- [What you will do]:
Locate each line below that includes "Instr" and reproduce it.

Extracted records
/-- Decoding the word of a well-formed command gives the command back, for every operand its fields admit (rules R83 to
R96). -/
def Obligations.DecodeOfEncode : Prop :=
  ∀ i : Instr, i.wellFormed = true → decode (encode i) = some i

/-- A decoded command is well-formed and has no other word than the one it was decoded from: no bit of a legal word is
ignored (rules R81, R93). -/
def Obligations.EncodeOfDecode : Prop :=
  ∀ (w : Word) (i : Instr), decode w = some i → i.wellFormed = true ∧ encode i = w

/-- The decoder agrees with the match and mask columns of rule R91: a word is a command exactly when `w and mask` is that
row's `match`, and a word that no row selects is illegal (rule R92). -/
def Obligations.DecoderAgreesWithMatchAndMask : Prop :=
  ∀ w : Word,
    (∀ r ∈ opcodeTable, w &&& r.mask = r.mtch → ∃ i, decode w = some i ∧ i.mnemonic = r.mnemonic) ∧
    (∀ i, decode w = some i → ∃ r ∈ opcodeTable, w &&& r.mask = r.mtch ∧ i.mnemonic = r.mnemonic)

/-! ## The step: decoding procedure, lock, errors, reset -/

/-- A step on a presented word that the lock lets through and that decodes to `i` is `exec i`, on the state in which the
word has been taken from the port (rule R94). -/
def Obligations.StepRunsDecodedCommand : Prop :=
  ∀ (s : State) (w : Word) (rest : List HostInput) (i : Instr),
    s.pending = .command w :: rest → decode w = some i →
    (s.regs.err = 0 ∨ w.extractLsb' 24 8 = 0x00#8 ∨ w.extractLsb' 24 8 = 0x01#8 ∨
      w.extractLsb' 24 8 = 0x02#8 ∨ w.extractLsb' 24 8 = 0x08#8) →
    step s = exec i { s with pending := rest, cmdWord := w }

/-- While `ERR ≠ 0`, a word whose opcode is none of the four exempt ones answers `LOCKED`, 0 and changes no state at all,
even if the opcode is unassigned (rule R275). -/
def Obligations.LockedWordChangesNothing : Prop :=
  ∀ (s : State) (w : Word) (rest : List HostInput),
    s.pending = .command w :: rest → s.regs.err ≠ 0 →
    w.extractLsb' 24 8 ≠ 0x00#8 → w.extractLsb' 24 8 ≠ 0x01#8 →
    w.extractLsb' 24 8 ≠ 0x02#8 → w.extractLsb' 24 8 ≠ 0x08#8 →
    step s = .next { s with pending := rest, responses := s.responses ++ [⟨.locked, 0⟩] }

/-- A word that no row selects and that is not locked raises `ILLEGAL_CMD`: the code and the word are recorded if no error
was, and nothing else changes (rules R92, R274, R277). -/
def Obligations.IllegalWordRaisesIllegalCmd : Prop :=
  ∀ (s : State) (w : Word) (rest : List HostInput),
    s.pending = .command w :: rest → decode w = none →
    (s.regs.err = 0 →
      step s = .next { s with
        pending := rest, cmdWord := w
        regs := { s.regs with err := 0x01, errcmd := w }
        responses := s.responses ++ [⟨.error .illegalCmd, 0⟩] }) ∧
    (s.regs.err ≠ 0 →
      (w.extractLsb' 24 8 = 0x00#8 ∨ w.extractLsb' 24 8 = 0x01#8 ∨ w.extractLsb' 24 8 = 0x02#8 ∨
        w.extractLsb' 24 8 = 0x08#8) →
      step s = .next { s with
        pending := rest, cmdWord := w
        responses := s.responses ++ [⟨.error .illegalCmd, 0⟩] })

/-- Every command that raises changes no register but `ERR` and `ERRCMD`, no byte of `CW` and no bit of `MOD`; it records
its code and its word if no error was recorded (rule R274). The codes are the eight of rule R271. -/
def Obligations.RaisingCommandWritesNothingElse : Prop :=
  (Status.ok.code = 0x00 ∧ Cause.illegalCmd.code = 0x01 ∧ Cause.illegalCsr.code = 0x02 ∧
    Cause.illegalValue.code = 0x03 ∧ Cause.range.code = 0x04 ∧ Cause.notConfigured.code = 0x05 ∧
    Cause.placeMismatch.code = 0x06 ∧ Status.locked.code = 0x07 ∧ ∀ c : Cause, (Status.error c).code = c.code) ∧
  ∀ (i : Instr) (s t : State) (c : Cause) (d : Word),
    exec i s = .next t → t.responses = s.responses ++ [⟨.error c, d⟩] →
    d = 0 ∧ t.regs = (if s.regs.err = 0 then { s.regs with err := c.code, errcmd := s.cmdWord } else s.regs) ∧
    t.cw = s.cw ∧ t.mod = s.mod ∧ t.draws = s.draws ∧ t.pending = s.pending

/-- No command raises an error that rule R272 does not list against it. -/
def Obligations.CommandsRaiseOnlyTheirOwnErrors : Prop :=
  ∀ (i : Instr) (s t : State) (c : Cause) (d : Word),
    exec i s = .next t → t.responses = s.responses ++ [⟨.error c, d⟩] → c ∈ ownErrors i

/-- While FAULTED, the only errors possible are `LOCKED`, and `ILLEGAL_CMD` or `ILLEGAL_CSR` from an exempt opcode; a word
with another opcode answers nothing but `LOCKED`. Every word but `ERRCLR` and `SRST` leaves every register and both
memories as they are, so the first error stays recorded; those two clear `ERR` and `ERRCMD` (rule R277). -/
def Obligations.FaultedStateIsFrozen : Prop :=
  ∀ (s t : State) (w : Word) (rest : List HostInput),
    s.regs.err ≠ 0 → s.pending = .command w :: rest → step s = .next t →
    (∃ r, t.responses = s.responses ++ [r] ∧
      r.status ∈ [.ok, .locked, .error .illegalCmd, .error .illegalCsr] ∧
      (r.status ≠ .locked → w.extractLsb' 24 8 = 0x00#8 ∨ w.extractLsb' 24 8 = 0x01#8 ∨
        w.extractLsb' 24 8 = 0x02#8 ∨ w.extractLsb' 24 8 = 0x08#8)) ∧
    (w ≠ 0x01000000 → w ≠ 0x02000000 → t.regs = s.regs ∧ t.cw = s.cw ∧ t.mod = s.mod) ∧
    (w = 0x01000000 ∨ w = 0x02000000 → t.regs.err = 0 ∧ t.regs.errcmd = 0)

- [Finished task]:
  ∀ i : Instr, i.wellFormed = true → decode (encode i) = some i
  ∀ (w : Word) (i : Instr), decode w = some i → i.wellFormed = true ∧ encode i = w
  ∀ (s : State) (w : Word) (rest : List HostInput) (i : Instr),
  ∀ (i : Instr) (s t : State) (c : Cause) (d : Word),
  ∀ (i : Instr) (s t : State) (c : Cause) (d : Word),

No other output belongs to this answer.